Сжато воспроизведя ситуацию «Большой элегии Джону Донну» (поэт и весь мир спят под снегопадом; поэт, пробужденный таинственным посетителем и выслушавший его откровения, вновь погружается в сон) [145] , Самойлов и здесь трансформирует сюжет, персонажей и метафизическую коллизию. Джон Донн Бродского (и сам Бродский) предельно одинок. Услышав чей-то плач, Донн пятикратно вопрошает невидимого («Кто ж там рыдает? Ты ли, ангел мой…», «Не вы ль там, херувимы?», «Не ты ли, Павел?», «Не ты ль, Господь?», «Не ты ли, Гавриил, среди зимы / рыдаешь тут, один, впотьмах с трубою?») и всякий раз ошибается – окликает поэта собственная душа, которая скоро должна его навсегда оставить в заснеженном мире: «Ведь если можно с кем-то жизнь делить, / то кто же с нами нашу смерть разделит?» [146] . Ночной же гость не душа хозяина (и не его двойник [147] ), но лицо абсолютно отдельное, обладающее своим опытом, своей не до конца проговоренной правдой, к которой поэт (и читатель) в какой-то мере приобщаются. Цитируя «Большую элегию…», Самойлов ставит себя (автора), а заодно и читателя, в ту позицию, которую у Бродского занимает Донн. Автор пытается распознать своего гостя, но версии, которые он раз за разом вводит намеками (ср. выше о расхождениях с Ахматовой, Эдгаром По, Блоком и Бродским), оказываются неверными или недостаточными (хотя и не вовсе бессмысленными – память о них сохраняется, наделяя будущую разгадку смысловой открытостью).
Здесь-то и актуализируется третья причина опоры на стихи Кузмина. Самойлов разглядел в них пушкинские мотивы (скорее всего и отсылку к «Цыганам»:
А законы у нас в остроге
Ах, привольны они и строги:
Кровь за кровь, за любовь любовь.
Мы берем и даем по чести,
Нам не надо кровавой мести:
От зарока развяжет Бог [148] ),
позднее ставшие предметом специальных штудий [149] . Видимо, уже начиная работу над стихотворением, Самойлов хотел рассказать о встрече с Пушкиным, но и чувствовал всю рискованность этого замысла. Колеблющаяся аттестация гостя («похож на Алеко»), поддержанная столь же неопределенным замечанием о прежнем общении («Где-то этого человека / Я встречал, а может быть – нет» – 197) и сейчас допускает разные трактовки – тем более она предполагала разные возможности развития пишущегося текста. Во второй – промежуточной – редакции Самойлов изменил строку о знакомстве («Видел я раза два или три» – 597), то есть резко ослабил «пушкинский» план (ясно, что с погибшим в 1837 году поэтом никто из людей второй половины ХХ века не общался). Самойлов пробует представить гостя.

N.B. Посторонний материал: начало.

-- ==== Sys2Proof/Machine/Reads.lean ====
section
/-! DEFINITION. The read requests and the Event Unit's requests: Read Part Identity, Read Slot, Read Line, Read Link,
Read History (R175 to R179), Read Events, Clear Events and Set Event Mask (R184 to R186), Freeze Report and
Release Report (R180, R181). -/

namespace Sys2Proof.Machine

/-- Answer OK with a reply record. -/
def answerWith (payload : List Byte) (s : State) : State × Option Reply :=
  (s, some { status := .ok, payload := payload })

/-- Read Part Identity (R176). -/
def serviceReadPartIdentity : Service := fun s => answerWith (identityReply s) s

/-- The source field of the four snapshot reads and their record (R175). -/
def answerReport (record : Snapshot → List Byte) : Service := fun s =>
  answerWith (encodeSource s.freeze.isSome ++ record (reportSource s)) s

/-- Read Slot (R175, R177). -/
def serviceReadSlot (slot : Byte) : Service := fun s =>
  match slotArg slot with
  | some i => answerReport (fun p => slotReply p i) s
  | none => answer .badArg s

/-- Read Line (R175, R178). -/
def serviceReadLine (line : Byte) : Service := fun s =>
  match lineArg line with
  | some l => answerReport (fun p => lineReply p l) s
  | none => answer .badArg s

/-- Read Link (R175, R178). -/
def serviceReadLink (link : Byte) : Service := fun s =>
  match linkArg link with
  | some k => answerReport (fun p => linkReply p k) s
  | none => answer .badArg s

/-- Read History (R175, R179). -/
def serviceReadHistory : Service := answerReport historyReply

/-- Read Events (R184): the reported set becomes the pending set. -/
def serviceReadEvents : Service := fun s =>
  answerWith (eventsReply s.events) (s.setEvents { s.events with reported := s.events.pending })

/-- The reported pairs of the named kinds: those that Clear Events removes (R185). -/
def clearsPair (u : EventUnit) (kinds : BitVec 24) (e : Event) : Bool := u.reported.contains e && kindsName kinds e

/-- The Event Unit after Clear Events (R185), ATTN driven as R186 gives. -/
def EventUnit.cleared (u : EventUnit) (kinds : BitVec 24) : EventUnit :=
  { u with
    pending := u.pending.filter (fun e => !clearsPair u kinds e),
    reported := u.reported.filter (fun e => !clearsPair u kinds e),
    attn := attnLevel u.mask (u.pending.filter (fun e => !clearsPair u kinds e)) }

/-- Clear Events (R185). -/
def serviceClearEvents (kinds : BitVec 24) : Service := fun s => answer .ok (s.setEvents (s.events.cleared kinds))

/-- The Event Unit with a new mask, ATTN driven from it (R186). -/
def EventUnit.withMask (u : EventUnit) (mask : BitVec 24) : EventUnit :=
  { u with mask := mask, attn := attnLevel mask u.pending }

/-- Set Event Mask (R186). -/
def serviceSetEventMask (kinds : BitVec 24) : Service := fun s => answer .ok (s.setEvents (s.events.withMask kinds))

/-- Freeze Report (R180): under a freeze, the freeze timer starts again and the expiry it had at hand does not happen
(R181). -/
def serviceFreezeReport : Service := fun s =>
  answer .ok
    (s.setFreeze
      (some { timer := restartTimer (s.freeze.map Freeze.timer) freezeTime, snapshot := liveSnapshot s }))

/-- Release Report (R181). -/
def serviceReleaseReport : Service := fun s => answer .ok (s.setFreeze none)

/-- Expiry of the freeze timer (R181): nothing happens where none runs, or where a Freeze Report has overtaken the
expiry. -/
def expireFreeze (s : State) : State :=
  if timerExpires (s.freeze.map Freeze.timer) then raise .freezeExpired (s.setFreeze none) else s

/-! ## Meanings -/

/-- READ_PART_IDENTITY (R176). -/
def execReadPartIdentity (s : State) : Host.Outcome State Fault Refusal := .next (serve 0 serviceReadPartIdentity s)

/-- READ_SLOT (R177). -/
def execReadSlot (slot : Byte) (s : State) : Host.Outcome State Fault Refusal :=
  .next (serve 1 (serviceReadSlot slot) s)

/-- READ_LINE (R178). -/
def execReadLine (line : Byte) (s : State) : Host.Outcome State Fault Refusal :=
  .next (serve 1 (serviceReadLine line) s)

/-- READ_LINK (R178). -/
def execReadLink (link : Byte) (s : State) : Host.Outcome State Fault Refusal :=
  .next (serve 1 (serviceReadLink link) s)

/-- READ_HISTORY (R179). -/
def execReadHistory (s : State) : Host.Outcome State Fault Refusal := .next (serve 0 serviceReadHistory s)

/-- READ_EVENTS (R184). -/
def execReadEvents (s : State) : Host.Outcome State Fault Refusal := .next (serve 0 serviceReadEvents s)

/-- CLEAR_EVENTS (R185). -/
def execClearEvents (kinds : BitVec 24) (s : State) : Host.Outcome State Fault Refusal :=
  .next (serve 3 (serviceClearEvents kinds) s)

/-- SET_EVENT_MASK (R186). -/
def execSetEventMask (kinds : BitVec 24) (s : State) : Host.Outcome State Fault Refusal :=
  .next (serve 3 (serviceSetEventMask kinds) s)

/-- FREEZE_REPORT (R180). -/
def execFreezeReport (s : State) : Host.Outcome State Fault Refusal := .next (serve 0 serviceFreezeReport s)

/-- RELEASE_REPORT (R181). -/
def execReleaseReport (s : State) : Host.Outcome State Fault Refusal := .next (serve 0 serviceReleaseReport s)

/-- FREEZE_EXPIRY (R181). -/
def execFreezeExpiry (s : State) : Host.Outcome State Fault Refusal := .next (operating expireFreeze s)

end Sys2Proof.Machine
end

[Что-то, видимо, нас связало,
Если из ресторанного зала
Он со скрипкой шагнул ко мне] (597) —
строфа зачеркивается. Во-первых, эта ретроспекция требует более-менее подробного развития, объяснения, где и когда случилась прежняя встреча, что она для поэта значила. Во-вторых, трехстишье слишком тесно связано с «блоковскими» строками «Поэмы без героя», в которых в свою очередь цитируются «В ресторане», где звучит цыганская тема, и «Шаги Командора», уже присутствующие в строящихся стихах Самойлова:
Это он в переполненном зале
Слал ту черную розу в бокале
Или все это было сном?
С мертвым сердцем и мертвым взором
Он ли встретился с Командором
В тот пробравшись проклятый дом? [150]
Новая попытка:
[Я-то думал: все сном объято,
Но увидел лицо Игната.
Что с тобой <нрзб> скрипач?
Ночь. Игнат дрожит, словно зуммер.
– Что – я спрашивал – кто-то умер?
Да, – ответствует мне Игнат.
Да, я понял, в этом покое
<начало следующей строки не записано> что-то такое
И должно было произойти] (597).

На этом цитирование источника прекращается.